The cytotoxic effect of test samples using WI38 cells was evaluated by MTT assay [64]. Commercially available kit for in vitro toxicology MTT based assay, Sigma was used. More detailed descriptions are available in the file of Supporting Information.

4.2.6. Molecular Docking

Molecular Operating Environment (MOE, 2019.0102) was used for the docking study. By using the steepest descent technique with the MMFF94x force field until the RMSD gradient of 0.1 kcal.mol⁻¹Å⁻¹ was reached, energy-minimized structures were created.

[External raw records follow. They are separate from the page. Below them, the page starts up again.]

-- ==== Sys2Proof/Machine/HostRead.lean ====
section
/-! DEFINITION. The read accesses (spec/40_host_access.md R103 to R121). -/

namespace Sys2Proof.Machine

/-- RD_CMD: reads 0 in every state (R103). -/
def execRdCmd (s : State) : Result := .next (busReturn 0#32 s)

/-- RD_STATUS (R105). -/
def execRdStatus (s : State) : Result := .next (busReturn (statusWord s) s)

/-- RD_IRQ_EN: `zext_32(IE)` (R107). -/
def execRdIrqEn (s : State) : Result := .next (busReturn (BitVec.setWidth 32 (BitVec.ofBool s.ie)) s)

/-- RD_ROUNDS_LO (R109). -/
def execRdRoundsLo (s : State) : Result := .next (busReturn (loWord s.rounds) s)

/-- RD_ROUNDS_HI (R109). -/
def execRdRoundsHi (s : State) : Result := .next (busReturn (hiWord s.rounds) s)

/-- RD_BUDGET_LO (R112). -/
def execRdBudgetLo (s : State) : Result := .next (busReturn (loWord s.budget) s)

/-- RD_BUDGET_HI (R112). -/
def execRdBudgetHi (s : State) : Result := .next (busReturn (hiWord s.budget) s)

/-- RD_RESULT_LO (R115). -/
def execRdResultLo (s : State) : Result := .next (busReturn (loWord s.result) s)

/-- RD_RESULT_HI (R115). -/
def execRdResultHi (s : State) : Result := .next (busReturn (hiWord s.result) s)

/-- RD_BUF: 0 while busy, else the word (R117). -/
def execRdBuf (k : BitVec 3) (s : State) : Result :=
  .next (busReturn (if s.busy then 0#32 else wordAt s.buf k) s)

/-- RD_SEED: the seed is never readable (R119). -/
def execRdSeed (s : State) : Result := .next (busReturn 0#32 s)

/-- RD_RESERVED_0C (R121). -/
def execRdReserved0C (s : State) : Result := .next (busReturn 0#32 s)

/-- RD_RESERVED_28_2C (R121). -/
def execRdReserved282C (s : State) : Result := .next (busReturn 0#32 s)

/-- RD_RESERVED_30_3C (R121). -/
def execRdReserved303C (s : State) : Result := .next (busReturn 0#32 s)

/-- RD_RESERVED_80_FC (R121). -/
def execRdReserved80FC (s : State) : Result := .next (busReturn 0#32 s)

end Sys2Proof.Machine
end

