-- ==== Sys2Proof/Machine/Step.lean ====
section
/-! DEFINITION. The step: one clock cycle of the block. -/

namespace Sys2Proof.Machine

/-- One clock cycle (spec/70_reset_and_hazards.md R242; log entry 2). -/
def step (s : State) : Host.Outcome State Fault Refusal := Sys2Proof.Machine.clockCycle s

/-- `s` with the access word `w` on the bus in its next cycle, so that the next step performs exactly that access. -/
def State.withFetchWord (s : State) (nbits w : Nat) : State :=
  Sys2Proof.Machine.presentAccess s (BitVec.ofNat 41 (w % 2 ^ nbits))

end Sys2Proof.Machine
end

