/-- So is block B's, whose answer completes the round (R155, R156). -/
theorem transformTraffic_stepEncB (h : DutifulRun .transform s u) (hf : u.fsm = .encB) :
    transformTraffic s (stepEncB inp u) = transformTraffic s u ++ portEvents inp u := by
  have hbuf := h.buf
  simp only [HoldsRounds, hf] at hbuf
  rw [show completedRounds u = u.rc.toNat by simp [completedRounds, h.op]] at hbuf
  have hB : blockB u.buf = Config.encPow s.seed u.rc.toNat (blockB s.buf) := by simp [hbuf, afterRounds]
  have hrc : (u.rc + 1#64).toNat = u.rc.toNat + 1 := by
    have := h.inv.transform_rounds h.op (by simp [hf, Fsm.inRound])
    bv_omega
  unfold stepEncB
  split
  case isTrue hack =>
    have hcount : ∀ b, (roundComplete { u with buf := b }).rc = u.rc + 1#64 := fun b => by
      simp [roundComplete, h.op, roundCompleteTransform]
    have hleft : ∀ b, (roundComplete { u with buf := b }).fsm ≠ .keysetup := fun b => by
      obtain e | e | e := roundComplete_fsm { u with buf := b } <;> simp [e]
    rw [transformTraffic_of_not_encB (hleft _) (roundComplete_fsm_ne_encB _), hcount, hrc, roundsTraffic_succ]
    simp [transformTraffic, portEvents, hf, hack, hB]
  case isFalse hwait => simp [transformTraffic, portEvents, hf, hwait]

/-- The traffic grows by the transactions of each cycle. -/
theorem transformTraffic_sequencerStep (h : DutifulRun .transform s u) (hb : u.fsm ≠ .idle) :
    transformTraffic s (sequencerStep u.fsm inp u) = transformTraffic s u ++ portEvents inp u := by
  have hpath := h.inv.transform_path h.op
  cases hf : u.fsm <;> simp only [sequencerStep]
  case idle => exact absurd hf hb
  case keysetup => exact transformTraffic_stepKeysetup inp h hf
  case encA => exact transformTraffic_stepEncA inp h hf
  case encB => exact transformTraffic_stepEncB inp h hf
  case finish => simp [transformTraffic, stepFinish, portEvents, hf]
  case t0 | batchCheck | sample | fail => simp [hf, Fsm.onlyCalibrate] at hpath

end

theorem transformTraffic_step {s u v : State} (h : DutifulRun .transform s u) (hr : (cycleInput u).rst = false)
    (hb : u.fsm ≠ .idle) (hstep : step u = .next v) :
    transformTraffic s v = transformTraffic s u ++ portEvents (cycleInput u) u := by
  obtain ⟨w, he, rfl⟩ := sequencerStep_of_busy_step hr hb hstep
  have hsame : transformTraffic s w = transformTraffic s u := by
    change transformTraffic s w.engine = transformTraffic s u.engine
    rw [he]
  rw [← portEvents_of_engine _ he, ← hsame]
  exact transformTraffic_sequencerStep _ (dutifulRun_of_engine he h) (by rwa [← engine_fsm w, he])

/-- Settles O48, along the run: the transactions so far are those of the rounds completed so far. -/
theorem transformPortTraffic : Obligations.TransformPortTraffic := by
  intro p s t events n ha run ht
  obtain ⟨_, -, htraffic⟩ := busyRun_forward
    (fun _ before _ u => DutifulRun .transform s u ∧ before = transformTraffic s u)
    (fun _ _ _ _ _ ⟨hu, h⟩ henv hb hstep =>
      ⟨dutifulRun_step hu henv hb hstep, by rw [h, transformTraffic_step hu henv.1 hb hstep]⟩)
    run [] 0 ⟨dutifulRun_of_accepted ha, by simp [transformTraffic, ha.fsm]⟩
  obtain ⟨-, -, -, -, -, -, -, -, -, -, -, -, hrc⟩ := transformEndState p s t events n ha run ht
  rw [transformTraffic_of_not_encB (by simp [ht]) (by simp [ht]), hrc] at htraffic
  exact htraffic

/-! ## The transactions of a TRANSFORM are bounded (R178) -/

section
variable {env : Fsm → State → Prop} {p : Fsm} {s t : State} {events : List PortEvent} {n : Nat}

/-- TRANSFORM samples no time (R205). -/
theorem samples_of_transform (henv : ∀ q u, env q u → noReset q u) (ha : Accepted .transform s)
    (run : BusyRun env p s events n t) : samples events = [] := by
  refine busyRun_sequencer_forward (fun before _ => samples before = [])
    (fun _ _ _ _ h => h) (fun before u inp hu _ h => ?_) henv ha rfl run
  have hpath := hu.inv.transform_path hu.op
  rw [samples_append, h, samples_portEvents, List.nil_append, if_neg]
  rintro (hf | hf) <;> simp [hf, Fsm.onlyCalibrate] at hpath

/-- The encryptions of a running TRANSFORM: at most two for each round, and fewer before FINISH (R156). -/
theorem transform_encryptions (hu : CommandProgress .transform s events t) (hb : t.fsm ≠ .idle)
    (hk : t.fsm ≠ .keysetup) : (encryptions events).length < 2 * s.rounds.toNat ∨
      t.fsm = .finish ∧ (encryptions events).length = 2 * s.rounds.toNat := by
  have hp := progress_of_blockInv hu.inv hb hk
  have hcount : completedRounds t = t.rc.toNat := by simp [completedRounds, hu.op]
  rw [hu.encrypted, encryptionsDone, hcount, ← hu.operands.1]
  cases hf : t.fsm <;> simp only [Progress, hu.op, hf] at hp
  case encA | encB =>
    have hlt : t.rc.toNat < t.rounds.toNat := hp.2
    simp
    omega
  case finish => simp [hp.2]

/-- The number of transactions of a TRANSFORM: its key setup and its encryptions. -/
theorem transform_length (henv : ∀ q u, env q u → noReset q u) (ha : Accepted .transform s)
    (run : BusyRun env p s events n t) :
    events.length = (if t.fsm = .keysetup then 0 else 1) + (encryptions events).length := by
  rw [length_eq_by_kind, setups_of_busyRun henv ha run, samples_of_transform henv ha run]
  split <;> simp

end
end Sys2Proof.Machine
end

section
/-! SUPPORT. Proofs about the end of a command in an environment whose core answers eventually (spec/42_round_engine.md R178;
spec/70_reset_and_hazards.md R241), and the termination of TRANSFORM. -/

namespace Sys2Proof.Machine

/-! ## Runs in an environment, cycle by cycle -/

theorem accepted_withScript {o : Op} {s : State} (h : Accepted o s) (l : List CycleInput) :
    Accepted o { s with script := l } :=
  ⟨h.fsm, h.op, h.buf_written, h.seed_written, h.flags, h.no_schedule, by cases o <;> exact h.counters⟩

theorem waits_of_fsm {inp : CycleInput} {s t : State} (h : t.fsm = s.fsm) : Waits inp t ↔ Waits inp s := by
  rw [Waits, Waits, h]

theorem fsm_of_engine {s t : State} (h : t.engine = s.engine) : t.fsm = s.fsm := by rw [← engine_fsm t, h, engine_fsm]

section
variable {env : Environment} {s : State} {es : List PortEvent} {n : Nat} {t : State}

/-- A busy command goes on with the sequencer's step on the inputs of the next cycle. -/
theorem commandRun_next (hnr : neverResets env) (run : CommandRun env s es n t) (hb : t.fsm ≠ .idle) :
    ∃ u : State, u.engine = t.engine ∧
      CommandRun env s (es ++ portEvents (env n) t) (n + 1) (sequencerStep u.fsm (env n) u) := by
  have hinp : cycleInput { t with script := [env n] } = env n := cycleInput_of_script rfl
  have hr : (cycleInput { t with script := [env n] }).rst = false := by rw [hinp]; exact hnr n
  obtain ⟨u, hbus, hstep⟩ := step_of_busy (s := { t with script := [env n] }) ((busy_iff _).2 hb) hr
  have he : u.engine = t.engine := busOnly_engine (s := { t with script := [env n] }) hbus
  rw [hinp] at hstep
  refine ⟨u, he, ?_⟩
  rw [fsm_of_engine he]
  exact commandRun_succ run hb (hnr n) hstep

/-- The last cycle of a run: the sequencer's step on the inputs of that cycle. -/
theorem commandRun_last (run : CommandRun env s es (n + 1) t) : ∃ (before : List PortEvent) (u v : State),
    CommandRun env s before n u ∧ u.fsm ≠ .idle ∧ v.engine = u.engine ∧ t = sequencerStep v.fsm (env n) v := by
  obtain ⟨q, before, last, u, hbefore, -, hlast⟩ := commandRun_prefix run
  cases hlast with
  | cycle _ _ v _ rest _ hr hb hstep hrest =>
    cases hrest
    obtain ⟨w, he, rfl⟩ := sequencerStep_of_busy_step hr hb hstep
    exact ⟨before, u, w, hbefore, hb, he, rfl⟩

/-- What holds of the engine in cycle `m` and is kept by every later step of the command holds in every later cycle. -/
theorem commandRun_forward (P : State → Prop) (engine : ∀ u v, v.engine = u.engine → P u → P v) {m : Nat}
    (init : ∀ es t, CommandRun env s es m t → P t)
    (keep : ∀ k u, m ≤ k → u.fsm ≠ .idle → P u → P (sequencerStep u.fsm (env k) u)) :
    ∀ (d : Nat) (es : List PortEvent) (t : State), CommandRun env s es (m + d) t → P t
  | 0, es, t, run => init es t run
  | d + 1, es, t, run => by
    obtain ⟨before, u, v, hbefore, hb, he, rfl⟩ := commandRun_last run
    have hu := commandRun_forward P engine init keep d before u hbefore
    exact keep (m + d) v (Nat.le_add_right m d) (by rwa [fsm_of_engine he]) (engine u v he hu)

/-! ## A command whose core answers does not wait for ever (R178) -/

/-- A command that waits until the inputs of cycle `n + d` answer it is found in that cycle, or an earlier one, with
an answer on its inputs. -/
theorem commandRun_until_answer (hnr : neverResets env) : ∀ (d n : Nat) (t : State), CommandRun env s es n t →
    t.fsm ≠ .idle → ¬ Waits (env (n + d)) t →
    ∃ (m : Nat) (u : State), CommandRun env s es m u ∧ u.fsm = t.fsm ∧ ¬ Waits (env m) u
  | 0, n, t, run, _, hanswer => ⟨n, t, run, rfl, hanswer⟩
  | d + 1, n, t, run, hb, hanswer => by
    by_cases hw : Waits (env n) t
    · obtain ⟨u, he, run'⟩ := commandRun_next hnr run hb
      have hfsm := fsm_of_engine he
      rw [portEvents_of_waits hw, List.append_nil, sequencerStep_of_waits ((waits_of_fsm hfsm).2 hw)] at run'
      obtain ⟨m, v, run'', hv, hdone⟩ := commandRun_until_answer hnr d (n + 1) u run' (by rwa [hfsm])
        (by rwa [waits_of_fsm hfsm, Nat.add_assoc, Nat.add_comm 1 d])
      exact ⟨m, v, run'', hv.trans hfsm, hdone⟩
    · exact ⟨n, t, run, rfl, hw⟩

The crystal structure of DNA gyrase enzyme complexed with novobiocin was obtained from the protein data bank with PDB ID: 4URO. In the same way, the x-ray crystallographic structure of topoisomerase IV with the co-crystallized ligand; novobiocin; was downloaded (PDB ID: 1S14). Despite docking software's capacity to identify potential binding modes between a ligand and its target, it is still an unreliable method that requires constant verification [66-68].